Friday, March 27, 2009

4 months already!

Roman and i went to the doctor today for his 4 month check up. I was really surprised when we got there. We arrived about 15 minutes early because i was out running errands and thought that roman might get hungry, so i wanted to leave enough time at the clinic to feed him before we saw the doc. And typically for a 3 o'clock appointment, isnt the dr. always running late? NOT TODAY! pretty much as soon as i got there, roman's name was called. it was great, but i was kind of nervous at the same time. He got 2 shots today, and when you have a hungry baby + shots....yikes. Luckily there was enough time after the nurse left and before dr. nau came in for me to give him a little snack. :)

Well, Ro weighed in at 18 pounds 4 ounces and 26 inches long w/a head cirumf. of 42 (or 45....). big kid.
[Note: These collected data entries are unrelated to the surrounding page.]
/-! The block `cue` replaced. -/

@[simp] theorem withCue_ring (x : CueUnit) : (s.withCue x).ring = s.ring := rfl
@[simp] theorem withCue_msg (x : CueUnit) : (s.withCue x).msg = s.msg := rfl
@[simp] theorem withCue_config (x : CueUnit) : (s.withCue x).config = s.config := rfl
@[simp] theorem withCue_profile (x : CueUnit) : (s.withCue x).profile = s.profile := rfl
@[simp] theorem withCue_supply (x : CueUnit) : (s.withCue x).supply = s.supply := rfl
@[simp] theorem withCue_takeup (x : CueUnit) : (s.withCue x).takeup = s.takeup := rfl
@[simp] theorem withCue_position (x : CueUnit) : (s.withCue x).position = s.position := rfl
@[simp] theorem withCue_planner (x : CueUnit) : (s.withCue x).planner = s.planner := rfl
@[simp] theorem withCue_cue (x : CueUnit) : (s.withCue x).cue = x := rfl
@[simp] theorem withCue_chase (x : CueUnit) : (s.withCue x).chase = s.chase := rfl
@[simp] theorem withCue_protection (x : CueUnit) : (s.withCue x).protection = s.protection := rfl
@[simp] theorem withCue_freeDraws (x : CueUnit) : (s.withCue x).freeDraws = s.freeDraws := rfl
@[simp] theorem withCue_pending (x : CueUnit) : (s.withCue x).pending = s.pending := rfl

/-! The block `chase` replaced. -/

@[simp] theorem withChase_ring (x : ChaseUnit) : (s.withChase x).ring = s.ring := rfl
@[simp] theorem withChase_msg (x : ChaseUnit) : (s.withChase x).msg = s.msg := rfl
@[simp] theorem withChase_config (x : ChaseUnit) : (s.withChase x).config = s.config := rfl
@[simp] theorem withChase_profile (x : ChaseUnit) : (s.withChase x).profile = s.profile := rfl
@[simp] theorem withChase_supply (x : ChaseUnit) : (s.withChase x).supply = s.supply := rfl
@[simp] theorem withChase_takeup (x : ChaseUnit) : (s.withChase x).takeup = s.takeup := rfl
@[simp] theorem withChase_position (x : ChaseUnit) : (s.withChase x).position = s.position := rfl
@[simp] theorem withChase_planner (x : ChaseUnit) : (s.withChase x).planner = s.planner := rfl
@[simp] theorem withChase_cue (x : ChaseUnit) : (s.withChase x).cue = s.cue := rfl
@[simp] theorem withChase_chase (x : ChaseUnit) : (s.withChase x).chase = x := rfl
@[simp] theorem withChase_protection (x : ChaseUnit) : (s.withChase x).protection = s.protection := rfl
@[simp] theorem withChase_freeDraws (x : ChaseUnit) : (s.withChase x).freeDraws = s.freeDraws := rfl
@[simp] theorem withChase_pending (x : ChaseUnit) : (s.withChase x).pending = s.pending := rfl

/-! The block `protection` replaced. -/

@[simp] theorem withProtection_ring (x : ProtectionUnit) : (s.withProtection x).ring = s.ring := rfl
@[simp] theorem withProtection_msg (x : ProtectionUnit) : (s.withProtection x).msg = s.msg := rfl
@[simp] theorem withProtection_config (x : ProtectionUnit) : (s.withProtection x).config = s.config := rfl
@[simp] theorem withProtection_profile (x : ProtectionUnit) : (s.withProtection x).profile = s.profile := rfl
@[simp] theorem withProtection_supply (x : ProtectionUnit) : (s.withProtection x).supply = s.supply := rfl
@[simp] theorem withProtection_takeup (x : ProtectionUnit) : (s.withProtection x).takeup = s.takeup := rfl
@[simp] theorem withProtection_position (x : ProtectionUnit) : (s.withProtection x).position = s.position := rfl
@[simp] theorem withProtection_planner (x : ProtectionUnit) : (s.withProtection x).planner = s.planner := rfl
@[simp] theorem withProtection_cue (x : ProtectionUnit) : (s.withProtection x).cue = s.cue := rfl
@[simp] theorem withProtection_chase (x : ProtectionUnit) : (s.withProtection x).chase = s.chase := rfl
@[simp] theorem withProtection_protection (x : ProtectionUnit) : (s.withProtection x).protection = x := rfl
@[simp] theorem withProtection_freeDraws (x : ProtectionUnit) : (s.withProtection x).freeDraws = s.freeDraws := rfl
@[simp] theorem withProtection_pending (x : ProtectionUnit) : (s.withProtection x).pending = s.pending := rfl

/-! The block `freeDraws` replaced. -/

@[simp] theorem withFreeDraws_ring (x : Nat) : (s.withFreeDraws x).ring = s.ring := rfl
@[simp] theorem withFreeDraws_msg (x : Nat) : (s.withFreeDraws x).msg = s.msg := rfl
@[simp] theorem withFreeDraws_config (x : Nat) : (s.withFreeDraws x).config = s.config := rfl
@[simp] theorem withFreeDraws_profile (x : Nat) : (s.withFreeDraws x).profile = s.profile := rfl
@[simp] theorem withFreeDraws_supply (x : Nat) : (s.withFreeDraws x).supply = s.supply := rfl
@[simp] theorem withFreeDraws_takeup (x : Nat) : (s.withFreeDraws x).takeup = s.takeup := rfl
@[simp] theorem withFreeDraws_position (x : Nat) : (s.withFreeDraws x).position = s.position := rfl
@[simp] theorem withFreeDraws_planner (x : Nat) : (s.withFreeDraws x).planner = s.planner := rfl
@[simp] theorem withFreeDraws_cue (x : Nat) : (s.withFreeDraws x).cue = s.cue := rfl
@[simp] theorem withFreeDraws_chase (x : Nat) : (s.withFreeDraws x).chase = s.chase := rfl
@[simp] theorem withFreeDraws_protection (x : Nat) : (s.withFreeDraws x).protection = s.protection := rfl
@[simp] theorem withFreeDraws_freeDraws (x : Nat) : (s.withFreeDraws x).freeDraws = x := rfl
@[simp] theorem withFreeDraws_pending (x : Nat) : (s.withFreeDraws x).pending = s.pending := rfl

/-! The block `pending` replaced. -/

@[simp] theorem withPending_ring (x : List Instr) : (s.withPending x).ring = s.ring := rfl
@[simp] theorem withPending_msg (x : List Instr) : (s.withPending x).msg = s.msg := rfl
@[simp] theorem withPending_config (x : List Instr) : (s.withPending x).config = s.config := rfl
@[simp] theorem withPending_profile (x : List Instr) : (s.withPending x).profile = s.profile := rfl
@[simp] theorem withPending_supply (x : List Instr) : (s.withPending x).supply = s.supply := rfl
@[simp] theorem withPending_takeup (x : List Instr) : (s.withPending x).takeup = s.takeup := rfl
@[simp] theorem withPending_position (x : List Instr) : (s.withPending x).position = s.position := rfl
@[simp] theorem withPending_planner (x : List Instr) : (s.withPending x).planner = s.planner := rfl
@[simp] theorem withPending_cue (x : List Instr) : (s.withPending x).cue = s.cue := rfl
@[simp] theorem withPending_chase (x : List Instr) : (s.withPending x).chase = s.chase := rfl
@[simp] theorem withPending_protection (x : List Instr) : (s.withPending x).protection = s.protection := rfl
@[simp] theorem withPending_freeDraws (x : List Instr) : (s.withPending x).freeDraws = s.freeDraws := rfl
@[simp] theorem withPending_pending (x : List Instr) : (s.withPending x).pending = x := rfl

/-! ## The reel channels by name -/

@[simp] theorem channel_supply : s.channel .supply = s.supply := rfl
@[simp] theorem channel_takeup : s.channel .takeup = s.takeup := rfl
@[simp] theorem withChannel_supply (c : ReelChannel) : s.withChannel .supply c = s.withSupply c := rfl
@[simp] theorem withChannel_takeup (c : ReelChannel) : s.withChannel .takeup c = s.withTakeup c := rfl

@[simp] theorem withChannel_ring (r : Reel) (c : ReelChannel) : (s.withChannel r c).ring = s.ring := by cases r <;> rfl
@[simp] theorem withChannel_msg (r : Reel) (c : ReelChannel) : (s.withChannel r c).msg = s.msg := by cases r <;> rfl
@[simp] theorem withChannel_config (r : Reel) (c : ReelChannel) : (s.withChannel r c).config = s.config := by cases r <;> rfl
@[simp] theorem withChannel_profile (r : Reel) (c : ReelChannel) : (s.withChannel r c).profile = s.profile := by cases r <;> rfl
@[simp] theorem withChannel_position (r : Reel) (c : ReelChannel) : (s.withChannel r c).position = s.position := by cases r <;> rfl
@[simp] theorem withChannel_planner (r : Reel) (c : ReelChannel) : (s.withChannel r c).planner = s.planner := by cases r <;> rfl
@[simp] theorem withChannel_cue (r : Reel) (c : ReelChannel) : (s.withChannel r c).cue = s.cue := by cases r <;> rfl
@[simp] theorem withChannel_chase (r : Reel) (c : ReelChannel) : (s.withChannel r c).chase = s.chase := by cases r <;> rfl
@[simp] theorem withChannel_protection (r : Reel) (c : ReelChannel) : (s.withChannel r c).protection = s.protection := by cases r <;> rfl
@[simp] theorem withChannel_freeDraws (r : Reel) (c : ReelChannel) : (s.withChannel r c).freeDraws = s.freeDraws := by cases r <;> rfl
@[simp] theorem withChannel_pending (r : Reel) (c : ReelChannel) : (s.withChannel r c).pending = s.pending := by cases r <;> rfl

end Sys2Proof.Machine
end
It's nice having a sturdy, healthy little boy. And when the nurse came back in to give him his shots...hardly a cry outta him. I was so proud. I think he was upset more so that he was tired. Ive been thinking about how this is the easy part, and how it's going to get a lot harder as he gets older. ugh. The other crappy thing is he has a nasty case of eczema. my poor little love. we were told to get cortaid and use it 2x a day for a week. i hope that breaks this cycle of it. it's been pretty bad on his face (mostly forehead) for a couple weeks now. Jeff and i were reading online that it's pretty much directly inherited from either a parent or close relative......my bad. but i'm going to try giving him a daily bath, instead of every other day, and see how that works. I'm also reconsidering cutting out dairy again. i read that might be a culprit. oh no, if it is i will lose 10lbs like that! dairy is pretty much my diet. time to get creative i suppose. I can only hope he grows out of it. We also talked about foods. I expressed to dr. nau i'd really like to hold off as long as possible, just because i dont want to create the possibility of him developing an allergy of any kind. So, he said dont worry about anything until 6 months. simple as that! i'm partially relieved because i'm emotionally not ready for that i dont think. yeah, it'll be fun and all, but i'm just so used to being his only, and sole provider for food. plus it calms me down to nurse him, i love it. so it will be hard to start the weening process. these last 4 months have flown, so the next 8 will i'm sure. I'm just trying to soak up every moment.

Also, i've taken roman to the chiro twice now for his neck... but dr. nau doesnt think he needs to go at all. He said roman's got great range of motion so there's no need for it, but dr. rod obviously was doing SOMETHING to him, right? I dont know what to do. it seems like when he sees the chiro, he stops having bowel movements, and then doesnt sleep well. So i think i'll skip this next one and see how it goes. (we're on day 2 of no poop again, and after 4 days last time, when he finally did poop, he slept 3 1/2 hours straight...i think there is a link between the two). so, if you think about it...be praying for his little body... :)

So, there's this vicious cycle that happens when you get stressed and are nursing. Your milk supply starts to drop... and BOY has it ever. Which is in and of itself, stressful. you see the cycle? I have been WAY too busy this last week, and i am determined to stop. :) it only makes me stressed out, and then my body doesn't produce what i need it to produce, in order for me to store it for the days that i work! ugh. i've been trying to mentally calm myself down, and i am taking fenugreek to help w/ lactation. (tmi?). Anyway. i'm sitting between 2 sleeping boys in bed and should probably join them! Goodnight!